(Data extract):
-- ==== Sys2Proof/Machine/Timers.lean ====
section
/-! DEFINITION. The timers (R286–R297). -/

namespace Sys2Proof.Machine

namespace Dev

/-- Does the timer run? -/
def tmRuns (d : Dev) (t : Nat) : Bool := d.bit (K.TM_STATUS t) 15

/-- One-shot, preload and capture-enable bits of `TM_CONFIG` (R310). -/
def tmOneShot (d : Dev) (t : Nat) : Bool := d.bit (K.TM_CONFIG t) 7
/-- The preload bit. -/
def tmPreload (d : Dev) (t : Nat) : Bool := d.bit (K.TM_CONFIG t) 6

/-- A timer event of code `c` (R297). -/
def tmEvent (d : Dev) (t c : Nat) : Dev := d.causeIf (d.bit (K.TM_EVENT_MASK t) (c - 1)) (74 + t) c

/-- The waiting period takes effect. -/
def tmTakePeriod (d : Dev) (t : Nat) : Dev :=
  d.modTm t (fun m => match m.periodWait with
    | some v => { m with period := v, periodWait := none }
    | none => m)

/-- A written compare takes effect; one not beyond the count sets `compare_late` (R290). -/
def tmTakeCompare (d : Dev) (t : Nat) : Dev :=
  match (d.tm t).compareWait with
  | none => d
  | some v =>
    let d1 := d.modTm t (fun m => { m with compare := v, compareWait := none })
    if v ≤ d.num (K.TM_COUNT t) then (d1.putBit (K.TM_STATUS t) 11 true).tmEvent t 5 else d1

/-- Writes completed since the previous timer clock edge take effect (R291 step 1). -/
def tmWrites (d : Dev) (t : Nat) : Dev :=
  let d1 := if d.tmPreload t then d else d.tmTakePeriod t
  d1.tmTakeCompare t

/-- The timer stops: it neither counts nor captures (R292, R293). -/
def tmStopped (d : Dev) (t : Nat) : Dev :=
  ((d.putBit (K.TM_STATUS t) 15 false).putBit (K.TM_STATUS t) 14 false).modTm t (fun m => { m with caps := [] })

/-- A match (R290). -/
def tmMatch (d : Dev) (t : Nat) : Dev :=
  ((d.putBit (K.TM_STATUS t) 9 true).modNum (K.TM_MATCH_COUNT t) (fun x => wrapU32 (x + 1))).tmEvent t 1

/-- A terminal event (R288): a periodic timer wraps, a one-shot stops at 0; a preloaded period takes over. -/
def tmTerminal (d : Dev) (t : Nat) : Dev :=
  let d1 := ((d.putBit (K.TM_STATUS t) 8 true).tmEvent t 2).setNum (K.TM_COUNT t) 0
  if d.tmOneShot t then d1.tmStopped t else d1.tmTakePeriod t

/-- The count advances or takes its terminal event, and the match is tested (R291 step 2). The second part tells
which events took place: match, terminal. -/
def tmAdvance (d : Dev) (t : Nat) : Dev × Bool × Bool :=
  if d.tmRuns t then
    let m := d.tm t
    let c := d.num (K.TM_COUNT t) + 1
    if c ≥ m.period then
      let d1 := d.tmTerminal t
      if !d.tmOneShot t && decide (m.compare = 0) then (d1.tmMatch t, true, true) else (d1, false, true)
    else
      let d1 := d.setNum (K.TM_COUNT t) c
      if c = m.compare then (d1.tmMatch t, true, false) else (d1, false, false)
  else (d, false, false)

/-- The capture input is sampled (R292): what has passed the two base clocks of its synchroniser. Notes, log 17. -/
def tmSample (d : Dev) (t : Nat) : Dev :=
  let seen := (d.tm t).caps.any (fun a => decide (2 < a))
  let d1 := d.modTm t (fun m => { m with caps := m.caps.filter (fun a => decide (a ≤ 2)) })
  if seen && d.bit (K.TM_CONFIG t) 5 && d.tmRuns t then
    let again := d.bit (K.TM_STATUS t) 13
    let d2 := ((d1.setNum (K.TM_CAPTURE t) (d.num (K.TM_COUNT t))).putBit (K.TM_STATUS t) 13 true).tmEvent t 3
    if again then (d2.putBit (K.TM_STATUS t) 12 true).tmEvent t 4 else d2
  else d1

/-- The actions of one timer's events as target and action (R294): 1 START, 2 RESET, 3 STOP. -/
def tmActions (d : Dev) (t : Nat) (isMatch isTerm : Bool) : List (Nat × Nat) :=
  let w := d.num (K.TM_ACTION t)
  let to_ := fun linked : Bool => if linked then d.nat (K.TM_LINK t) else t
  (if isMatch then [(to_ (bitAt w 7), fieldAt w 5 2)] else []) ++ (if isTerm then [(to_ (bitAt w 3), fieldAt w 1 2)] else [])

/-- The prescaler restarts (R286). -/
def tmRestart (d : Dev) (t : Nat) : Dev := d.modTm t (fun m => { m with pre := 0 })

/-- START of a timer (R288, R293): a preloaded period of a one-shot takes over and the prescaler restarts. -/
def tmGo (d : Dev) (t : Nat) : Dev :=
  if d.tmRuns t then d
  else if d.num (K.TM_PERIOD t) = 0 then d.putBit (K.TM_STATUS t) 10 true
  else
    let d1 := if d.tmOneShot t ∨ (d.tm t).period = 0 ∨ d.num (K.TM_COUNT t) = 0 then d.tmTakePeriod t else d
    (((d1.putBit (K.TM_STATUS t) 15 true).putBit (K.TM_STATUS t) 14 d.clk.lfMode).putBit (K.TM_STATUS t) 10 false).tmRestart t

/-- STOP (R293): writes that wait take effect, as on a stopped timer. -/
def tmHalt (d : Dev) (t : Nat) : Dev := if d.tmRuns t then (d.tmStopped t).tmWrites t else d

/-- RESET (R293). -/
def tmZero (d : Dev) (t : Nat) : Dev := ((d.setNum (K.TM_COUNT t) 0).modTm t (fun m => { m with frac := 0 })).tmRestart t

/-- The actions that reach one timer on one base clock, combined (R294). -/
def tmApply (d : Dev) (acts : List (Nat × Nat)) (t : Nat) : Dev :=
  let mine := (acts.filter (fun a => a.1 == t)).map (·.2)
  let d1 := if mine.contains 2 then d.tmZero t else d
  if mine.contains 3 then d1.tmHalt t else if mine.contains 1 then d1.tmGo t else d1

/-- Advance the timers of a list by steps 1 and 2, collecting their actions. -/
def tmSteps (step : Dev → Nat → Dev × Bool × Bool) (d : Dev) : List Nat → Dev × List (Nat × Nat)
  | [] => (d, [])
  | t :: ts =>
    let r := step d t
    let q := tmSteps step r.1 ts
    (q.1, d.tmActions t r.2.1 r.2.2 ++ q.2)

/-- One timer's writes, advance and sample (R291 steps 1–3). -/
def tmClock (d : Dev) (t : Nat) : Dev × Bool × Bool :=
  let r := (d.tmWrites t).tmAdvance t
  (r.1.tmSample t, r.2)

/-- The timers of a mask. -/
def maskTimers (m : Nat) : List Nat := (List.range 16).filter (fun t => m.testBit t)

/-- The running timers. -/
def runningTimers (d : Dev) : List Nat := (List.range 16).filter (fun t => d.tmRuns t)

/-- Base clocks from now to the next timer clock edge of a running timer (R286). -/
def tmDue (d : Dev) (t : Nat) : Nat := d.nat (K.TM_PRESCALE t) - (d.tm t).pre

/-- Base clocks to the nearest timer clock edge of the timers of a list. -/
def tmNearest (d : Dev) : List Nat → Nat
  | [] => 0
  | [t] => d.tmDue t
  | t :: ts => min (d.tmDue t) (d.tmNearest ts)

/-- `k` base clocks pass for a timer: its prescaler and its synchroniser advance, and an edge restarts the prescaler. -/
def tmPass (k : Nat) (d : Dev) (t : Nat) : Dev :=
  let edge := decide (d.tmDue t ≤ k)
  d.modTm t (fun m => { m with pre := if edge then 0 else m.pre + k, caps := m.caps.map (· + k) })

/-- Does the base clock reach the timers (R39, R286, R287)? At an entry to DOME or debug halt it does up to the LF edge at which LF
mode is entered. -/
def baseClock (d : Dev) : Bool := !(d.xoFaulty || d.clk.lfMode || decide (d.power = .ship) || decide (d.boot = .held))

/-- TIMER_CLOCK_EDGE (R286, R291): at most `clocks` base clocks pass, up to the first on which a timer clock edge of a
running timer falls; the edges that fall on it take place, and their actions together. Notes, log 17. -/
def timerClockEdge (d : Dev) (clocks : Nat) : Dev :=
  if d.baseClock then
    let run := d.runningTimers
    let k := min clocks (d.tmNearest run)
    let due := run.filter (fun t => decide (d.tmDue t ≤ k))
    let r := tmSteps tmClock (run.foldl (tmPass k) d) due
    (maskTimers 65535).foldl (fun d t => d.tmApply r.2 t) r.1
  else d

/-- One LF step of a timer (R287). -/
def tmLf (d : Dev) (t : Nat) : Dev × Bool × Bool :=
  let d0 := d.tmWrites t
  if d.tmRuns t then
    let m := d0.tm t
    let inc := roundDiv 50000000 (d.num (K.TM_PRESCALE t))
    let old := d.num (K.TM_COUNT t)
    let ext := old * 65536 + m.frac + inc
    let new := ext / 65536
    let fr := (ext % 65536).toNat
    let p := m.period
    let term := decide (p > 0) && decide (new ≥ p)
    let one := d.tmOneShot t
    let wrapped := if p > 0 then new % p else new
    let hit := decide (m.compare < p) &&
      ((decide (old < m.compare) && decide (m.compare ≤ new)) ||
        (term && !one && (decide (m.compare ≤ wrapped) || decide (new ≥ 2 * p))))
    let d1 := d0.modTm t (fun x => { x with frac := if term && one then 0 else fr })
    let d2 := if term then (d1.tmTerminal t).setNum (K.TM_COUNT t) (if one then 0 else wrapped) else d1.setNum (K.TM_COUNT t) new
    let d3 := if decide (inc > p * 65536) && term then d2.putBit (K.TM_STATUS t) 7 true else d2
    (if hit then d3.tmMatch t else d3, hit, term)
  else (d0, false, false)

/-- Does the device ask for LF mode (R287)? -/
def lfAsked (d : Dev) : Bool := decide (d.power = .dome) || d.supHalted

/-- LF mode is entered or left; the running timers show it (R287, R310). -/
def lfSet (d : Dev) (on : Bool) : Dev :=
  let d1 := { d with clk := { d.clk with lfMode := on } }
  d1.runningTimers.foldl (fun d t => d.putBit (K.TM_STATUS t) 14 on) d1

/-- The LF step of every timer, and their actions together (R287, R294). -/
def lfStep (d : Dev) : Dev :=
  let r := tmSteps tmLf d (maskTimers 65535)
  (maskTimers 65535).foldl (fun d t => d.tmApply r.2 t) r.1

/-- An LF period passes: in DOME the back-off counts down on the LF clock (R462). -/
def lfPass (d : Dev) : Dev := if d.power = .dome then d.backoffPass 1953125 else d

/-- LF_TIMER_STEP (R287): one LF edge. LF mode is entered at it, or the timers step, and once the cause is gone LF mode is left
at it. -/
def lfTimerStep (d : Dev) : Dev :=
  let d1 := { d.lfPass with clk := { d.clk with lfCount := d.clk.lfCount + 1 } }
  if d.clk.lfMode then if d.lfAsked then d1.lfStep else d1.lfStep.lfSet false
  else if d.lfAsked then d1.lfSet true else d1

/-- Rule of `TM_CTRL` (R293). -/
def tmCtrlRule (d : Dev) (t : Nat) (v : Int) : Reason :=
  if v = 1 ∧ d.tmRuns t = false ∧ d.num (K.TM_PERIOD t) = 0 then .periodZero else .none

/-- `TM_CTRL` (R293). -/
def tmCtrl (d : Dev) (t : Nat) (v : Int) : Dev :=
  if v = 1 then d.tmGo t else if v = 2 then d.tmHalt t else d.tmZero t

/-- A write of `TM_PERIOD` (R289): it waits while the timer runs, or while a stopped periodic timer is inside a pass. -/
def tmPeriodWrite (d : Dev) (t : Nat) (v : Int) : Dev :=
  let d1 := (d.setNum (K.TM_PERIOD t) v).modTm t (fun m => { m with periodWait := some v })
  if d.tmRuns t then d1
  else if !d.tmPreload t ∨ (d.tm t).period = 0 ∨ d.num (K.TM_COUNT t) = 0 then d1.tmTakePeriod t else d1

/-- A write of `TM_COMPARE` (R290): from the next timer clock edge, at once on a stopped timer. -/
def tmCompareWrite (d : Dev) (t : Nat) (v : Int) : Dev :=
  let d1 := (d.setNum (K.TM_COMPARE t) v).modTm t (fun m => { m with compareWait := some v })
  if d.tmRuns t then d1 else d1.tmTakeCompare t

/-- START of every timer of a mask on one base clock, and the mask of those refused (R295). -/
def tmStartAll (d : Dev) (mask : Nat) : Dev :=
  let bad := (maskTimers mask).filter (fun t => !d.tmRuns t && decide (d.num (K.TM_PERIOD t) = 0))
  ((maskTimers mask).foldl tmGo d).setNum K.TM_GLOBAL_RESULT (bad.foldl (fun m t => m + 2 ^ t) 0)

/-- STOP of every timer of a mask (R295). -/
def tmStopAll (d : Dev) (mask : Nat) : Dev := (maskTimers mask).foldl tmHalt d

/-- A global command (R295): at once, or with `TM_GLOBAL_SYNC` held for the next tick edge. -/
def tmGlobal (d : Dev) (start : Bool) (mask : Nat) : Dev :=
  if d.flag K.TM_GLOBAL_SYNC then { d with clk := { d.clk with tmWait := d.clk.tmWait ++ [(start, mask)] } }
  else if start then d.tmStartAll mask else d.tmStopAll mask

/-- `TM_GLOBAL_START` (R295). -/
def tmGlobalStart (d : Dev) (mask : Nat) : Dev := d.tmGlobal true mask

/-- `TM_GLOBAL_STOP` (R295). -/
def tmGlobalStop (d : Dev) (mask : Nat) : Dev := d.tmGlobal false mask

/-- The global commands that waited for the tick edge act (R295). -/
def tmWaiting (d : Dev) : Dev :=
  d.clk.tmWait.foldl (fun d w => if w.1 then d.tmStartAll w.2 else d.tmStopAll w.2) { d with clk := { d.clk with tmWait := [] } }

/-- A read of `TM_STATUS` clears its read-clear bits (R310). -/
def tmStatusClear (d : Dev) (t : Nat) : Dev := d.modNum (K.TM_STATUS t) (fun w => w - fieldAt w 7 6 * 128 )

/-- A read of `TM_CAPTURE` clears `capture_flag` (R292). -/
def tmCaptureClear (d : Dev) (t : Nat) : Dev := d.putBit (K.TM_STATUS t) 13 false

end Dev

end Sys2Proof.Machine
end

(Task brief): Start with the line above that contains "def tmTakeCompare (d" and end with the line that contains "synchroniser. Notes, log 17. -/". Write out those lines exactly, and only those.

(Response area):
def tmTakeCompare (d : Dev) (t : Nat) : Dev :=
  match (d.tm t).compareWait with
  | none => d
  | some v =>
    let d1 := d.modTm t (fun m => { m with compare := v, compareWait := none })
    if v ≤ d.num (K.TM_COUNT t) then (d1.putBit (K.TM_STATUS t) 11 true).tmEvent t 5 else d1

/-- Writes completed since the previous timer clock edge take effect (R291 step 1). -/
def tmWrites (d : Dev) (t : Nat) : Dev :=
  let d1 := if d.tmPreload t then d else d.tmTakePeriod t
  d1.tmTakeCompare t

/-- The timer stops: it neither counts nor captures (R292, R293). -/
def tmStopped (d : Dev) (t : Nat) : Dev :=
  ((d.putBit (K.TM_STATUS t) 15 false).putBit (K.TM_STATUS t) 14 false).modTm t (fun m => { m with caps := [] })

/-- A match (R290). -/
def tmMatch (d : Dev) (t : Nat) : Dev :=
  ((d.putBit (K.TM_STATUS t) 9 true).modNum (K.TM_MATCH_COUNT t) (fun x => wrapU32 (x + 1))).tmEvent t 1

/-- A terminal event (R288): a periodic timer wraps, a one-shot stops at 0; a preloaded period takes over. -/
def tmTerminal (d : Dev) (t : Nat) : Dev :=
  let d1 := ((d.putBit (K.TM_STATUS t) 8 true).tmEvent t 2).setNum (K.TM_COUNT t) 0
  if d.tmOneShot t then d1.tmStopped t else d1.tmTakePeriod t

/-- The count advances or takes its terminal event, and the match is tested (R291 step 2). The second part tells
which events took place: match, terminal. -/
def tmAdvance (d : Dev) (t : Nat) : Dev × Bool × Bool :=
  if d.tmRuns t then
    let m := d.tm t
    let c := d.num (K.TM_COUNT t) + 1
    if c ≥ m.period then
      let d1 := d.tmTerminal t
      if !d.tmOneShot t && decide (m.compare = 0) then (d1.tmMatch t, true, true) else (d1, false, true)
    else
      let d1 := d.setNum (K.TM_COUNT t) c
      if c = m.compare then (d1.tmMatch t, true, false) else (d1, false, false)
  else (d, false, false)

/-- The capture input is sampled (R292): what has passed the two base clocks of its synchroniser. Notes, log 17. -/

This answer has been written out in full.